▶ [Exercise aim]: Scan the entries for lines with the word "else", then copy those lines.

Record excerpts below:

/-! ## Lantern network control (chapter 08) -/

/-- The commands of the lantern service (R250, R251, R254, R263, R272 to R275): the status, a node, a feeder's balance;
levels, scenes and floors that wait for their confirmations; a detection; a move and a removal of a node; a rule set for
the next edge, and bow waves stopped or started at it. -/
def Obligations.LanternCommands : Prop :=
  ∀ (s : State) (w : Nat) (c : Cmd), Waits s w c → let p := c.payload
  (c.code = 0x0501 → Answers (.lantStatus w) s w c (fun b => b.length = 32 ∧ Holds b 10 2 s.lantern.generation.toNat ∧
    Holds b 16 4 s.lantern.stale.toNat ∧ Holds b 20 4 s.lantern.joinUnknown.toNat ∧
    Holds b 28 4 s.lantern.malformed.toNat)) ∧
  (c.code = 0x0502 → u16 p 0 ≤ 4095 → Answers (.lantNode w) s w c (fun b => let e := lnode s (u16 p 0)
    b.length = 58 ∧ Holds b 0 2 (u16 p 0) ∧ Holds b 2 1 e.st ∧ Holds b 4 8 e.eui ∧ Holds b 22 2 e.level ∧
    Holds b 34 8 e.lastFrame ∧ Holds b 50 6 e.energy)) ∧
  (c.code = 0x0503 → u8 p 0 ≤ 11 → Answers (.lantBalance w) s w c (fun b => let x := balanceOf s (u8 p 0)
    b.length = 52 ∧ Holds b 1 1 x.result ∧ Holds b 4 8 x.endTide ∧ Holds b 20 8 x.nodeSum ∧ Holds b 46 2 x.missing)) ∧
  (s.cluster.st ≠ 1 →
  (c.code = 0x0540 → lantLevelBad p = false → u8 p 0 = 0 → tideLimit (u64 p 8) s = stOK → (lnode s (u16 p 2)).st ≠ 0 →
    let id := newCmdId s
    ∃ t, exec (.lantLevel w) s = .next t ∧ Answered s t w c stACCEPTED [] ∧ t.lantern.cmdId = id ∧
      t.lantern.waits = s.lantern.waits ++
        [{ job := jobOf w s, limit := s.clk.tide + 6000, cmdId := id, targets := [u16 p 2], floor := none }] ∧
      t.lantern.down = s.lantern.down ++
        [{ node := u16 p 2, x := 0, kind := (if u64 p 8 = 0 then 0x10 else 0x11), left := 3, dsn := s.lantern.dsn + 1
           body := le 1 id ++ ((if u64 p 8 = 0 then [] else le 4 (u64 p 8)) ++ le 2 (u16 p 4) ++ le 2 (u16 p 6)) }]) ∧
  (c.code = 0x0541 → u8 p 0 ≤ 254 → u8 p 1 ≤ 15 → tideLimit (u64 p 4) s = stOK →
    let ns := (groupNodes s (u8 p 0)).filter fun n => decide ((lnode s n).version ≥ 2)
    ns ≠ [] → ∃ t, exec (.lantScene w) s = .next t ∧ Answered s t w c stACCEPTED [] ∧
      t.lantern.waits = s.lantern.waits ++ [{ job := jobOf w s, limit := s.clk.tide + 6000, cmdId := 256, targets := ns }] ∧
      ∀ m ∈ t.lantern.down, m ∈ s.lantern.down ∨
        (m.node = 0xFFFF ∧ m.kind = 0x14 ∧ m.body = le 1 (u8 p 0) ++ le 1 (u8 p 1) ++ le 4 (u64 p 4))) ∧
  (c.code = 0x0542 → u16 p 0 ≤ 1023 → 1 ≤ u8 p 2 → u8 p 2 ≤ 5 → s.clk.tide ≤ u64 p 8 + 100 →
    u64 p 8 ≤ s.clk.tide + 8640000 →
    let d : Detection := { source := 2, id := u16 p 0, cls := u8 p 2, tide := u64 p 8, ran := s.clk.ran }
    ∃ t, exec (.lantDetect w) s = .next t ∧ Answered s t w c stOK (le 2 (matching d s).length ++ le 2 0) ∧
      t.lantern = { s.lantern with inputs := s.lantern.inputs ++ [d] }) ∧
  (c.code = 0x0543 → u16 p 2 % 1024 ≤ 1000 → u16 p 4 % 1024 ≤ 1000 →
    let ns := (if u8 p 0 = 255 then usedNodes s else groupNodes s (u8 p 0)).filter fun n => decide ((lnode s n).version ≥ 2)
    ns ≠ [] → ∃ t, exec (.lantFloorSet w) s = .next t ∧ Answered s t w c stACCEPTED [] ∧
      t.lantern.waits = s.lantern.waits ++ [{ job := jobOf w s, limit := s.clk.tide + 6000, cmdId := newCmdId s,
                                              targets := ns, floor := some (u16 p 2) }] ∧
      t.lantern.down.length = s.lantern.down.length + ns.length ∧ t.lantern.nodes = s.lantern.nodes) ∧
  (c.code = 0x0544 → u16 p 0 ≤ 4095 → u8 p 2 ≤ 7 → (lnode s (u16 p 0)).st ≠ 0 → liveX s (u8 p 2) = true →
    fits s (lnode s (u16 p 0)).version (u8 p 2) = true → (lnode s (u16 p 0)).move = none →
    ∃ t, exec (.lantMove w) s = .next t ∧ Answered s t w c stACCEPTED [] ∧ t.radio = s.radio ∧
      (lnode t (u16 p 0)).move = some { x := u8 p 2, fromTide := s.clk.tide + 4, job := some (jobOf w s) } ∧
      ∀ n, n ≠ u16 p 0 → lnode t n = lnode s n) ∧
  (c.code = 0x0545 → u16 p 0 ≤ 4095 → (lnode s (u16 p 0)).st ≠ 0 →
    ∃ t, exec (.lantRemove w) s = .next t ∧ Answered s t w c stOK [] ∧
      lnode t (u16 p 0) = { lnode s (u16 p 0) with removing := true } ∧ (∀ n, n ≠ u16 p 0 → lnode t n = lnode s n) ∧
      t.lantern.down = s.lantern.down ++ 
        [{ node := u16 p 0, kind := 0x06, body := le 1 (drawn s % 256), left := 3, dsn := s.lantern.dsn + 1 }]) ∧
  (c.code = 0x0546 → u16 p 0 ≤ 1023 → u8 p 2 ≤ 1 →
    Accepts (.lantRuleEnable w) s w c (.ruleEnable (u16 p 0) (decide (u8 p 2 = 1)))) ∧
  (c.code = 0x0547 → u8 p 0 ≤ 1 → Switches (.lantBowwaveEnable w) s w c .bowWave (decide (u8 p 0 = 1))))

End of Record excerpts.
Record excerpts below:

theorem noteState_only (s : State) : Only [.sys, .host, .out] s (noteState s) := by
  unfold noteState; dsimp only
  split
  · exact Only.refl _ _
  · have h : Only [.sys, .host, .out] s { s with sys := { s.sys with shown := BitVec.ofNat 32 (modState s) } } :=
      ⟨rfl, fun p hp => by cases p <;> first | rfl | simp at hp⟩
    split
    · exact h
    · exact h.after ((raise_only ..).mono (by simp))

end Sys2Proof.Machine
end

End of Record excerpts.

▶ [Solution to the problem]:
        [{ node := u16 p 2, x := 0, kind := (if u64 p 8 = 0 then 0x10 else 0x11), left := 3, dsn := s.lantern.dsn + 1
           body := le 1 id ++ ((if u64 p 8 = 0 then [] else le 4 (u64 p 8)) ++ le 2 (u16 p 4) ++ le 2 (u16 p 6)) }]) ∧
    let ns := (if u8 p 0 = 255 then usedNodes s else groupNodes s (u8 p 0)).filter fun n => decide ((lnode s n).version ≥ 2)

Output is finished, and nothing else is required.